▶ [Exercise]
From the line containing "((s.shelfPut o.bytes).putTile t" down to the line containing "match u.started with" in the records below, reproduce every line exactly, ends included, and omit all others.

▶ [Stored data]

------------------------------------------------------------------------

/-- One block of an EXPAND: every value times 2^S, rounded once (R69, R90). The condition's unit is 1 (log 24). -/
def State.expandBlock (s : State) (d r b : Nat) : Output :=
  let f := TD.aFmt d
  let src := r * TD.aStride d + b
  let vs := (List.range 64).map (fun i =>
    let (m, e) := s.elemAt (TD.aBase d) (TD.aExp d) f src i
    if fmtIsQbi f then fpPackScaled (qbiValue (fmtWidth f) e m) (TD.scale d) else intToFp m (TD.scale d))
  let addr := shelfTile (TD.cBase d) * 2 ^ 21 + shelfOff (TD.cBase d) + (r * TD.cStride d + b) * 256
  let bad := firstIdx fpNonfinite vs 0
  let srcBad := fmtIsQbi f && (s.elemAt (TD.aBase d) (TD.aExp d) f src 0).2 == 255
  { bytes := placed addr (vs.flatMap (fun v => leBytes 4 v.toNat))
    conds := { nf := bad.map (fun i => ⟨(r * 64 + i) % 4096, 1, if srcBad then 2 else 1⟩) } }

/-- All blocks of a CONVERT or EXPAND in line order, the first conditions found. -/
def State.blockOutputs (s : State) (d : Nat) (one : Nat → Nat → Output) : Output :=
  let _ := s
  let outs := (List.range (TD.rows d)).flatMap (fun r => (List.range (TD.kblk d)).map (fun b => one r b))
  outs.foldl (fun o x => { bytes := o.bytes ++ x.bytes, conds := o.conds.or x.conds }) {}

/-- A CONVERT or EXPAND takes the idle converter once no earlier drain waits for it, and writes its output (R105). -/
def State.convertOp (s : State) (t op : Nat) : State :=
  let u := s.tile t
  match u.findOp (fun r => match r.phase with
      | .ready => false | .signal => false | .clear => false | .accum _ => descOpcode r.desc == opMmaDrain | _ => true) with
  | some (i, r) =>
    if r.phase = .convert ∧ descOpcode r.desc = op ∧ u.converterIdle then
      let o := s.blockOutputs r.desc (if op = opConvert then s.convertBlock r.desc else s.expandBlock r.desc)
      ((s.shelfPut o.bytes).putTile t (u.putRun i { r with phase := .ready, nf := o.conds.nf.isSome, sat := o.conds.sat.isSome })).flagConds
        (mxePage t) t (descOpId r.desc) o.conds
    else s
  | none => s

/-- CONVERT (R94). -/
def execConvertT (t : Fin 256) (s : State) : Host.Outcome State Fault Refusal := .next (s.convertOp t opConvert)

/-- EXPAND (R90). -/
def execExpandT (t : Fin 256) (s : State) : Host.Outcome State Fault Refusal := .next (s.convertOp t opExpand)

/-- MXE_SIGNAL (R95): a SIGNAL is ready to complete once every earlier operation of the tile has. -/
def execMxeSignal (t : Fin 256) (s : State) : Host.Outcome State Fault Refusal :=
  let u := s.tile t
  match u.started with
  | r :: _ => if r.phase = .signal then .next (s.putTile t (u.putRun 0 { r with phase := .ready })) else .next s
  | [] => .next s

/-- The report of a completed operation: MXE_LAST, the counts, the numeric completion and the tally of its die (R95, R101). -/
def State.tileReport (s : State) (t : Nat) (r : TileRun) : State :=
  let st := completedStatus r.nf r.sat false
  let p := tilPage t
  let s := (s.mxeLast t r.desc st).bump p F.til.MXE_OPS_COUNT 1
  let s := if r.nf then s.bump p (F.com.EVT_CNT 4) 1 else if r.sat then s.bump p (F.com.EVT_CNT 5) 1 else s
  let s := s.numericCompletion (mxePage t) r.nf r.sat
  let s := if descTallyEn r.desc then s.notify (t / 128) (descTally r.desc) 1 (srcCode 1 t) else s
  s.noteRun st

/-- TILE_OP_COMPLETE (R95): the oldest operation whose writes are issued reports and leaves. -/
def execTileOpComplete (t : Fin 256) (s : State) : Host.Outcome State Fault Refusal :=
  let u := s.tile t
  match u.findOp (fun r => r.phase = .ready) with
  | some (i, r) => .next ((s.putTile t { u with started := u.started.eraseIdx i }).tileReport t r)
  | none => .next s

end Sys2Proof.Machine
end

------------------------------------------------------------------------

▶ [Answer box]
      ((s.shelfPut o.bytes).putTile t (u.putRun i { r with phase := .ready, nf := o.conds.nf.isSome, sat := o.conds.sat.isSome })).flagConds
        (mxePage t) t (descOpId r.desc) o.conds
    else s
  | none => s

/-- CONVERT (R94). -/
def execConvertT (t : Fin 256) (s : State) : Host.Outcome State Fault Refusal := .next (s.convertOp t opConvert)

/-- EXPAND (R90). -/
def execExpandT (t : Fin 256) (s : State) : Host.Outcome State Fault Refusal := .next (s.convertOp t opExpand)

/-- MXE_SIGNAL (R95): a SIGNAL is ready to complete once every earlier operation of the tile has. -/
def execMxeSignal (t : Fin 256) (s : State) : Host.Outcome State Fault Refusal :=
  let u := s.tile t
  match u.started with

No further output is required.